[Mono-list] RT Os and Mono

Jonathan Pryor jonpryor at vt.edu
Fri Feb 15 13:26:53 EST 2008


On Fri, 2008-02-15 at 19:08 +0100, Lorenzo Viola wrote:
> I see that you point out the GC , are you speaking about Garbage 
> Collection ?

Yes, GC == Garbage Collector or Garbage Collection.

> I saw that for example on Mono+ASP.NET the GC could be quite intensive,
> and not forceable (at last on some month ago version)

You can explicitly request a GC by calling System.GC.Collect(), but the
GC can ignore your request.  Generally, it's not a good idea to
explicitly force a GC, unless you know what you're doing.

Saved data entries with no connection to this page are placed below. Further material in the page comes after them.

/-- A change that leaves the coalescing state, the notice ring, the write and the places as they are. -/
theorem Port.Keeps.of_same {x y : Port}
    (e : y.ev.coalCount = x.ev.coalCount ∧ y.ev.coalExpiryUs = x.ev.coalExpiryUs ∧ y.ev.unsignalled = x.ev.unsignalled)
    (r : y.ntcRing = x.ntcRing ∧ y.write = x.write) (p : y.places = x.places ∧ y.stateQueue = x.stateQueue) :
    Port.Keeps x y := by
  obtain ⟨e1, e2, e3⟩ := e
  obtain ⟨r1, r2⟩ := r
  refine ⟨fun h => ?_, fun h => ?_, fun h => ?_, fun h => ?_⟩
  · unfold Events.Legal at *
    rw [e1, e2, e3]
    exact h
  · unfold Port.RingLegal at *
    rw [r1, r2]
    exact h
  · rw [p.1]
    exact h
  · unfold Port.StatesLegal at *
    rw [r2, p.2]
    exact h

theorem Port.StatesLegal.tail {x : Port} (h : x.StatesLegal) : (x.stateQueue.tail.map (·.stream)).Nodup := by
  unfold Port.StatesLegal at h
  split at h
  · exact h
  · exact h.sublist ((List.tail_sublist _).map _)

/-- A change of the write in progress alone, to one that is running only where one ran before. -/
theorem Port.Keeps.of_write {x y : Port} (e : y.ev = x.ev) (r : y.ntcRing = x.ntcRing)
    (w : y.write ≠ none → x.write ≠ none) (p : y.places ≤ x.places) (q : x.StatesLegal → y.StatesLegal) :
    Port.Keeps x y := by
  refine ⟨fun h => e ▸ h, fun h => ?_, fun h => le_trans p h, q⟩
  unfold Port.RingLegal at *
  rw [r]
  refine ⟨fun z => ?_, fun z => ⟨(h.2 z).1, fun g => (h.2 z).2 (w g)⟩⟩
  by_contra g
  exact w g (h.1 z)

theorem Events.Legal.signal {v : Events} (h : v.Legal) : v.signal.Legal := by
  obtain ⟨h1, h2, h3, h4, -⟩ := h
  exact ⟨h1, h2, h3, h4, by simp only [Events.signal, Events.raise]; omega⟩

theorem Events.Legal.posted {v : Events} (h : v.Legal) (now : Time) : (v.posted now).Legal := by
  obtain ⟨h1, h2, h3, h4, h5⟩ := h
  unfold Events.posted
  simp only
  split
  · exact ⟨h1, h2, h3, h4, by simp only [Events.signal, Events.raise]; omega⟩
  · rename_i g
    exact ⟨h1, h2, h3, h4, by simp only at g ⊢; omega⟩

theorem Events.Legal.setCoalCount {v : Events} (h : v.Legal) (value : Nat) : (v.setCoalCount value).Legal := by
  obtain ⟨-, -, h3, h4, -⟩ := h
  have h1 := clampNat_range (lo := 1) (hi := 64) value (by omega)
  unfold Events.setCoalCount
  simp only
  split
  · exact ⟨h1.1, h1.2, h3, h4, by simp only [Events.signal, Events.raise]; omega⟩
  · rename_i g
    exact ⟨h1.1, h1.2, h3, h4, by simp only at g ⊢; omega⟩

theorem Events.Legal.coalExpired {v : Events} (h : v.Legal) : v.coalExpired.Legal := by
  unfold Events.coalExpired
  split
  · exact h.signal
  · exact h

theorem Events.reset_legal : Events.reset.Legal := by unfold Events.Legal; decide

/-! ### Rings -/

theorem RingRegs.diff_lt (r : RingRegs) (h : r.size ≠ 0) (x y : Nat) : r.diff x y < 2 * r.size := by
  unfold RingRegs.diff
  have := Int.emod_lt_of_pos ((x : Int) - y) (show (0 : Int) < (2 * r.size : Nat) by omega)
  have := Int.emod_nonneg ((x : Int) - y) (show ((2 * r.size : Nat) : Int) ≠ 0 by omega)
  omega

/-- The producer moved on by one: the ring holds one record more, where it was not full. -/
theorem RingRegs.count_next (r : RingRegs) (h : r.count < r.size) :
    ({ r with producer := r.next r.producer } : RingRegs).count = r.count + 1 := by
  have h0 : r.size ≠ 0 := by omega
  have hl := r.diff_lt h0 r.producer r.consumer
  unfold RingRegs.count RingRegs.diff RingRegs.next at *
  simp only at *
  have hs : (0 : Int) < (2 * r.size : Nat) := by omega
  have e : (((r.producer + 1) % (2 * r.size) : Nat) : Int) = ((r.producer : Int) + 1) % (2 * r.size : Nat) := by
    push_cast
    rfl
  rw [e, Int.emod_sub_emod]
  have e2 : (r.producer : Int) + 1 - r.consumer = ((r.producer : Int) - r.consumer) + 1 := by ring
  rw [e2, ← Int.emod_add_emod]
  have hn := Int.emod_nonneg ((r.producer : Int) - r.consumer) (show ((2 * r.size : Nat) : Int) ≠ 0 by omega)
  rw [Int.emod_eq_of_lt (by omega) (by omega)]
  omega

theorem Port.posted_ring {x : Port} (now : Time) (w : x.write ≠ none) (h : x.RingLegal) : (x.posted now).RingLegal := by
  unfold Port.RingLegal at *
  refine ⟨fun _ => rfl, fun z => ?_⟩
  change x.ntcRing.size ≠ 0 at z
  obtain ⟨-, h2⟩ := h.2 z
  exact ⟨(RingRegs.count_next _ (h2 w)).trans_le (h2 w), fun g => absurd rfl g⟩
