theorem full_index (b : Nat) (l : List Nat) : ((full b l).clip ((full b l).stream 2).clip).locate [] 4 = none := by
  have h : ((full b l).clip ((full b l).stream 2).clip).locate [] 4 = (parts.clip 0).locate [] 4 := rfl
  rw [h]
  decide

theorem full_freed (b : Nat) (l : List Nat) : ((full b l).freeSlot 0).slot 0 = Slot.free :=
  (Table.get_set (crowd b) 0 0 Slot.free).trans (if_pos rfl)

theorem full_lowest (b : Nat) (l : List Nat) :
    (lowest b fun n => decide (((full b l).slot n).state = .free)) = none := by
  unfold lowest
  rw [List.find?_eq_none]
  intro n h
  rw [full_slot, if_pos (by simpa using (List.mem_range'_1.1 h).2)]
  decide

/-- A failing placement that finds no FREE record: with a slot to reclaim, and with none. -/
theorem witness_placementFull (l : List Nat) :
    let m := full Config.numSlots
    Table.wf Slot.free (m l).slots = true ∧ (m l).freeRecord = none ∧
    ((m l).clip ((m l).stream 2).clip).locate [] 4 = none ∧
    (∀ n, ¬ (((m l).slot n).state ≠ .free ∧ ((m l).slot n).frame = 4)) ∧
    (m []).reclaimFor 0 [] = m [] ∧ (m [0]).reclaimFor 0 [0] = (m [0]).freeSlot 0 ∧
    ((m [0]).freeSlot 0).slot 0 = Slot.free := by
  refine ⟨full_wf Config.numSlots l, full_lowest Config.numSlots l, full_index Config.numSlots l, fun n h => ?_,
    by rw [Device.reclaimFor], ?_, full_freed Config.numSlots [0]⟩
  · rw [full_slot] at h
    split at h
    · exact absurd h.2 (by decide)
    · exact h.1 rfl
  · rw [Device.reclaimFor, show (full Config.numSlots [0]).freeRecord = none from full_lowest Config.numSlots [0]]
    simp [Device.reclaimFor]

theorem witness_passRebuildsWindow :
    ((parts.rebuild world.env 2).stream 2).window.map (fun w => (w.u, w.state)) =
      [(4, .unplaced), (5, .unplaced), (6, .unplaced), (7, .unplaced)] ∧
    ((parts.stream 2).window.map (·.u)).Nodup ∧ entryAt 4 1000000 .unplaced none ∈ (parts.stream 2).window ∧
    4 ∈ (parts.stream 2).targets ∧ (parts.stream 2).clipFrame 4 = 4 := by decide

/-- A head entry that is STAGED and one that is FAILED; nothing to deliver with a missed count and without one. -/
theorem witness_delivery :
    let x := { streamOf .playing .a 8 none with window := [entryAt 4 2000000000 .staged (some 0)] }
    let y := { x with window := [entryAt 4 2000000000 .failed (some 0)] }
    let missed := { x with window := [], missedCount := 1 }
    x.deliverable = some (entryAt 4 2000000000 .staged (some 0)) ∧ x.missable = false ∧
    y.deliverable = some (entryAt 4 2000000000 .failed (some 0)) ∧ { Slot.free with cause := some .medium }.cause = some .medium ∧
    (missed.deliverable = none ∧ missed.outbox = [] ∧ missed.missable = true) ∧
    { x with window := [] }.deliverable = none := by decide
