/-- Both answers of RunStartOpensTheBus and RunStartOpensTheSink. -/
theorem witness_RunStart :
    m0.env.openAnswer = .ok ∧ { m0.env with openQ := [.fail] }.openAnswer = .fail ∧ m0.env.sinkOpenAnswer = .ok
      ∧ { m0.env with sinkOpenQ := [.fail] }.sinkOpenAnswer = .fail := by decide

/-- The first and the last phase that write, with both answers. -/
theorem witness_StartupWritesTheTableEntry :
    (3#4 ≤ 3#4 ∧ (3#4 : Phase) ≤ 8#4 ∧ m0.params.initTable[(3#4 : Phase).toNat - 3]? = some (0x08#8, 0x04D6#16))
      ∧ (3#4 ≤ (8#4 : Phase) ∧ m0.params.initTable[(8#4 : Phase).toNat - 3]? = some (0x1A#8, 0x1601#16))
      ∧ m0.env.writeAnswer 0x1A#8 (swap16 0x1601#16) = .ok
      ∧ (scripted [.fail] m0).env.writeAnswer 0x08#8 (swap16 0x04D6#16) = .fail := by decide

theorem witness_StartupChecksTheIdentity :
    (scripted [.fail] m0).env.readAnswer m0.params.aDeviceId = .fail
      ∧ (m0.env.readAnswer m0.params.aDeviceId = .ok 0x5530#16 ∧ swap16 0x5530#16 = 0x3055#16)
      ∧ ((scripted [.ok 0#16] m0).env.readAnswer m0.params.aDeviceId = .ok 0#16 ∧ swap16 0#16 ≠ 0x3055#16) := by decide

/-- `stop_req` raised; POLLS equal to the limit; POLLS one below it, with each kind of answer. -/
theorem witness_PollStepFollowsItsPriorities :
    ({ m0.params with hasStop := true }.hasStop = true ∧ { m0.host with stopReq := true }.stopReq = true)
      ∧ (m0.params.hasStop = false ∧ ((3 : Nat) ≠ 0 ∧ (3 : Nat) ≤ 3))
      ∧ ¬ ((3 : Nat) ≠ 0 ∧ (3 : Nat) ≤ 2)
      ∧ (scripted [.fail] m0).env.readAnswer 0x18#8 = .fail
      ∧ (m0.env.readAnswer 0x18#8 = .ok 0x4000#16 ∧ swap16 0x4000#16 &&& m0.params.drdyMask ≠ 0#16)
      ∧ ((scripted [.ok 0xBFFF#16] m0).env.readAnswer 0x18#8 = .ok 0xBFFF#16
        ∧ swap16 0xBFFF#16 &&& m0.params.drdyMask = 0#16) := by decide

/-- Both answers of SamplingReadsTheHighRegister and SamplingReadsTheLowRegister, with flags clear and set. -/
theorem witness_SamplingReads :
    m0.env.readAnswer m0.params.aDataMsb = .ok 0xBC3A#16
      ∧ (scripted [.fail] m0).env.readAnswer m0.params.aDataMsb = .fail
      ∧ m0.env.readAnswer m0.params.aDataLsb = .ok 0x3412#16
      ∧ (scripted [.fail] m0).env.readAnswer m0.params.aDataLsb = .fail
      ∧ ((0x0ABC#16 : Word16) >>> 12).truncate 4 = 0#4 ∧ ((0x1ABC#16 : Word16) >>> 12).truncate 4 ≠ 0#4 := by decide

/-- The largest T0N with an answer below it, and an answer equal to T0N. -/
theorem witness_SamplingStampsTheElapsedTime :
    let s := timed [⟨6, 0⟩] (setRegs ({ · with t0n := 999999999#30 }) (pcAt 3#3 2#4))
    let u := timed [⟨5, 5⟩] (setRegs ({ · with t0n := 5#30 }) (pcAt 3#3 2#4))
    (s.regs.t0n.toNat ≤ 999999999 ∧ (s.env.timeAnswer 32).nsec.val < s.regs.t0n.toNat)
      ∧ (u.regs.t0n.toNat ≤ 999999999 ∧ u.regs.t0n.toNat ≤ (u.env.timeAnswer 32).nsec.val) := by decide

/-- Two times a nanosecond apart across a second, at the end of the range of 3 bits. -/
theorem witness_ElapsedTimeIsTrueAndMonotone :
    6 < 2 ^ 3 ∧ 7 < 2 ^ 3 ∧ (999999999#30 : Nsec).toNat ≤ 999999999 ∧ (0#30 : Nsec).toNat ≤ 999999999
      ∧ nanoseconds 6 999999999#30 ≤ nanoseconds 7 0#30 ∧ nanoseconds 7 0#30 ≤ nanoseconds 7 0#30 := by decide

/-- Both answers, and the largest nanoseconds. -/
theorem witness_SamplingEmitsTheRecord :
    m0.env.emitAnswer ⟨0#2, 0, 0#30, 0#28, 0#4⟩ = .ok
      ∧ { m0.env with emitQ := [.fail] }.emitAnswer ⟨0#2, 0, 0#30, 0#28, 0#4⟩ = .fail
      ∧ (999999999#30 : Nsec).toNat ≤ 999999999 := by decide
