/-- The Sieve: the next whole item, or nothing (R195). -/
def Queue.sieveNext (q : Queue) (pool : Nat) : Option Taken :=
  match q.pick with
  | .nothing => none
  | .barrier => ({ q with rEpoch := q.rEpoch + 1 }).takeBulk pool .none
  | .lane .urgent => q.takeUrgent pool .urgent
  | .lane .pinned => q.takeUrgent pool .pinned
  | .lane _ => q.takeBulk pool .bulk

/-- The barrier the Sieve would take next leaves the settling chain, and no cell is fetched for it. -/
def Queue.passBarrier (q : Queue) : Queue :=
  match q.pick with
  | .barrier => { q with chain := q.chain.drop 1, bulkLeft := q.bulkLeft + 1, rEpoch := q.rEpoch + 1, serving := .none }
  | _ => q

/-- The entry R195 would take, without taking it. -/
def Queue.peekNext (q : Queue) : Option (Entry × QLane) :=
  match q.pick with
  | .nothing => none
  | .barrier => q.chain.head?.map (fun e => (e, .bulk))
  | .lane .urgent => q.urg.head?.map (fun e => (e, .urgent))
  | .lane .pinned => q.urg.head?.map (fun e => (e, .urgent))
  | .lane _ => q.chain.head?.map (fun e => (e, .bulk))

/-! ### Flushes (R205 to R207) -/

/-- The queue's flush is across and waits for its boundary. -/
def Queue.flushing (q : Queue) : Bool :=
  match q.flush with
  | .crossed _ _ => true
  | _ => false
/-- The queue stands between packets, so a crossed flush is at its boundary (R205). -/
def Queue.betweenPackets (q : Queue) : Bool := !q.isOpen
/-- A pending loss or an owed FLUSH goes first: the queue accepts no item (R47, R206). -/
def Queue.blocked (q : Queue) : Bool := q.pend.isSome || q.flushOwed != 0

/-! ### Readable items (R194, R305) -/

/-- Index of the first entry of the open urgent packet, or the lane's length where none is open. -/
def Queue.openFrom (q : Queue) : Nat :=
  if q.isOpen && q.openLane == .urgent then q.urg.length - 1 - (q.urg.reverse.takeWhile (fun e => !e.start)).length
  else q.urg.length

/-- Bulk items that leave before the pinned packet (R198). -/
def Queue.beforePin (q : Queue) : Nat := (q.pinPos - q.bulkLeft).toNat

/-- The bulk packet whose next item stands at index `j` of the settling chain has wholly come that far: the chain holds the
first item of a later packet, or nothing of the packet is in the store and it is closed (R192, R194). -/
def Queue.endInChain (q : Queue) (j : Nat) : Bool :=
  (q.chain.drop j).any (fun e => e.start) || (q.store.isEmpty && !(q.isOpen && q.openLane == .bulk))

/-- What is left of the bulk packet that is being served, which an urgent item must follow, is in the settling chain (R52,
R194). -/
def Queue.servedInChain (q : Queue) : Bool :=
  q.servingNow != .bulk || (q.pinValid && decide (q.beforePin ≤ q.chain.length)) || q.endInChain 0

/-- The tail of the pinned packet, which the urgent items behind its pinned part must follow, is in the settling chain
(R194, R198). -/
def Queue.tailInChain (q : Queue) : Bool := decide (q.beforePin ≤ q.chain.length) && q.endInChain q.beforePin

/-- The urgent entry at index `k` is readable: its packet is closed or pinned, and every item that must leave before it is
in the urgent lane or the settling chain (R194). -/
def Queue.urgReadable (q : Queue) (k : Nat) (e : Entry) : Bool :=
  let barriers := (q.chain.filter (fun b => b.item.barrier)).length
  let behindPin := q.pinValid && (q.urg.take k).any (fun x => x.pinned)
  decide ((e.tag - q.rEpoch).toNat ≤ barriers) && q.servedInChain &&
    if e.pinned then decide (q.beforePin ≤ q.chain.length)
    else decide (k < q.openFrom) && (!behindPin || q.tailInChain)

/-- The notes of the items that are readable, and the queue with those notes delivered. -/
def Queue.deliver (q : Queue) : List Note × Queue :=
  let us := q.urg.zipIdx
  let ready := us.filter (fun u => q.urgReadable u.2 u.1)
  (notesOf q.chain ++ notesOf (ready.map (fun u => u.1)),
   { q with
     chain := q.chain.map (fun e => { e with notes := [] })
     urg := us.map (fun u => if q.urgReadable u.2 u.1 then { u.1 with notes := [] } else u.1) })

/-! ### Discards (R209, R284, R215) -/

/-- All waiting notes of a queue's items. -/
def Queue.allNotes (q : Queue) : List Note := notesOf q.urg ++ notesOf q.chain ++ notesOf q.store

/-- Discard every item (R284); the segments go to the reclaim (a reset, R215) or back to their lists. -/
def Queue.clear (q : Queue) (toReclaim : Bool) (pool : Nat) : Queue × Nat :=
  let own := q.ownSegs
  let pl := q.poolSegs
  let q1 := { q with
    urg := [], store := [], chain := [], rEpoch := q.wEpoch, demoting := false, pinValid := false,
    serving := .none, bulkLeft := q.bulkIn, segs := [], headRead := 0, tailUsed := 0 }
  if toReclaim then ({ q1 with reclaimOwn := q.reclaimOwn + own, reclaimPool := q.reclaimPool + pl }, pool)
  else ({ q1 with freeOwn := q.freeOwn + own }, pool + pl)

end Sys2Proof.Machine
end

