-- ==== Sys2Proof/Machine/Power.lean ====
section
/-! DEFINITION. The commands of phantom power and temperature (12_power_and_states.md R326, R328, R347; 10_recovery.md
R293, R294; 01_architecture.md R21, R23). Voltages are in units of 0.25 V, as VIN gives them. A command whose premise
does not hold leaves the state unchanged (log 4). -/

namespace Sys2Proof.Machine

/-! ### Phantom input -/

/-- Take the input monitor's reading. -/
def State.setVin (vin : BitVec 8) (s : State) : State := { s with pw := { s.pw with vin := vin } }

/-- PHANTOM_UNDERVOLTAGE (R326): below 33 V the input stage is off; where over-voltage had switched it off, 36 V starts
it again from now on. -/
def execPhantomUndervoltage (vin : BitVec 8) (s : State) : Out :=
  .next (if decide (vin.toNat < 132) then
      if s.pw.inputOn then (s.setVin vin).powerOff false
      else { s with pw := { s.pw with vin := vin, overOff := false } }
    else s)

/-- PHANTOM_OVERVOLTAGE (R326, R18): above 60 V the line die switches the input stage off. -/
def execPhantomOvervoltage (vin : BitVec 8) (s : State) : Out :=
  .next (if decide (240 < vin.toNat) && s.pw.inputOn then (s.setVin vin).powerOff true else s)

/-- PHANTOM_RANGE (R326, R23): RANGE is set where the input leaves the operating range, and FAULT_N follows. -/
def execPhantomRange (vin pin : BitVec 8) (s : State) : Out :=
  .next (if s.pw.inputOn then
      let left := s.pw.inRange && !inOperatingRange vin
      let s := { s with pw := { s.pw with vin := vin, pin := pin, inRange := inOperatingRange vin } }
      (if left && s.boot.regulated then s.powerEvent 0 else s).driveFault
    else s)

/-- CONVERTER_FAULT (R328). -/
def execConverterFault (s : State) : Out :=
  .next (if s.pw.inputOn && s.boot.regulated then s.powerEvent 1 else s)

/-! ### Temperature (R293, R294, R347) -/

/-- The sensors of the die a sensor lies on: line die 0 to 4, logic die 5 and 6 (R22). -/
def dieMask (i : Fin 7) : BitVec 7 := if i.val ≤ 4 then 0x1F#7 else 0x60#7

/-- Take a sensor's reading (R22). -/
def State.setTemp (r : SensorReading) (s : State) : State :=
  { s with pw := { s.pw with temps := s.pw.temps.set r.sensor r.temp } }

/-- A sensor reaches thermal-warning: THERM_WARN where its die enters it (R347). -/
def State.enterWarn (i : Fin 7) (s : State) : State :=
  if s.pw.warn.getLsbD i.val then s
  else
    let first := s.pw.warn &&& dieMask i == 0
    let s := { s with pw := { s.pw with warn := s.pw.warn ||| oneBit 7 i.val } }
    if first && s.boot.regulated then s.powerEvent 2 else s

/-- Set condition 7 of a port as the critical sensors now have it, with the LINE marks of the change (R293). As the condition
begins, a waiting tie member leaves its round, in Ready and Retain too (R298; log 127). -/
def State.followProt (mid : Mid) (p : PortId) (s : State) : State :=
  let held := s.protHeld p
  let begins := held && !((s.port p).line.a.prot && (s.port p).line.b.prot)
  if s.serving then
    let t := s.lineChange p mid (fun l => l.modBoth (fun q => { q with prot := held }))
    if begins then t.leaveTie p else t
  else s.modPort p (fun x => (x.withLine (x.line.modBoth (fun q => { q with prot := held }))).chargeOutage s.coreUs)

/-- The present ports whose drivers a sensor switches off (R293). -/
def State.sensorPorts (s : State) (i : Fin 7) : List PortId := s.presentPorts.filter (fun p => sensorHolds i p)

/-- THERMAL_WARNING (R347): a reading of 115 °C or more. -/
def execThermalWarning (r : SensorReading) (s : State) : Out :=
  .next (
    let s := s.setTemp r
    if 115 ≤ r.temp.toNat then s.enterWarn r.sensor else s)

/-- THERMAL_WARNING_END (R347): a reading below 105 °C. -/
def execThermalWarningEnd (r : SensorReading) (s : State) : Out :=
  .next (
    let s := s.setTemp r
    if 105 ≤ r.temp.toNat || s.pw.crit.getLsbD r.sensor.val then s
    else { s with pw := { s.pw with warn := s.pw.warn &&& ~~~(oneBit 7 r.sensor.val) } })

/-- THERMAL_CRITICAL (R293, R347): at a reading of 135 °C or more, THERM_CRIT where the die enters it, the drivers of the
sensor's ports off and their pairs in condition 7, FAULT_N low; `mids` are those ports' shifters in ascending port order
(log 10). -/
def execThermalCritical (r : SensorReading) (mids : List Mid) (s : State) : Out :=
  .next (
    let s := s.setTemp r
    if r.temp.toNat < 135 || s.pw.crit.getLsbD r.sensor.val then s
    else
      let s := s.enterWarn r.sensor
      let first := s.pw.crit &&& dieMask r.sensor == 0
      let s := { s with pw := { s.pw with crit := s.pw.crit ||| oneBit 7 r.sensor.val } }
      let s := if first && s.boot.regulated then s.powerEvent 3 else s
      let s := if s.released then
          forEach (s.sensorPorts r.sensor).zipIdx (fun x t => t.followProt (mids.getD x.2 .idle) x.1) s
        else s
      s.driveFault)

/-- A pair that no critical sensor holds any more leaves condition 7, and a quick sense follows (R293, R294, R83). -/
def State.releaseProt (p : PortId) (s : State) : State :=
  if s.protHeld p then s else (s.followProt .idle p).startSense p [.a, .b]

/-- THERMAL_CRITICAL_END (R293, R294, R347): a reading below 125 °C. -/
def execThermalCriticalEnd (r : SensorReading) (s : State) : Out :=
  .next (
    let s := s.setTemp r
    if r.temp.toNat < 125 && s.pw.crit.getLsbD r.sensor.val then
      let s := { s with pw := { s.pw with crit := s.pw.crit &&& ~~~(oneBit 7 r.sensor.val) } }
      (if s.released then forEach (s.sensorPorts r.sensor) State.releaseProt s else s).driveFault
    else s)

/-- MANAGEMENT_LANE_FAILURE (R23): the lane fails or recovers. -/
def execManagementLaneFailure (failed : Bool) (s : State) : Out :=
  .next (if s.pw.inputOn then ({ s with pw := { s.pw with mgmtFailed := failed } }).driveFault else s)

end Sys2Proof.Machine
end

> btw , what do you mean for implicit boxing ? is it a sort of unwanted 
> recursion ?

Value types are stored on the stack or "inline" within the object.  If
you need a value type to be placed on the GC heap, it needs to be boxed.

Examples of boxing:

	object o = 42;
	Console.WriteLine (42);
	ArrayList a = new ArrayList (); a.Add (42);

Notice that there is no visible indication that boxing is occurring.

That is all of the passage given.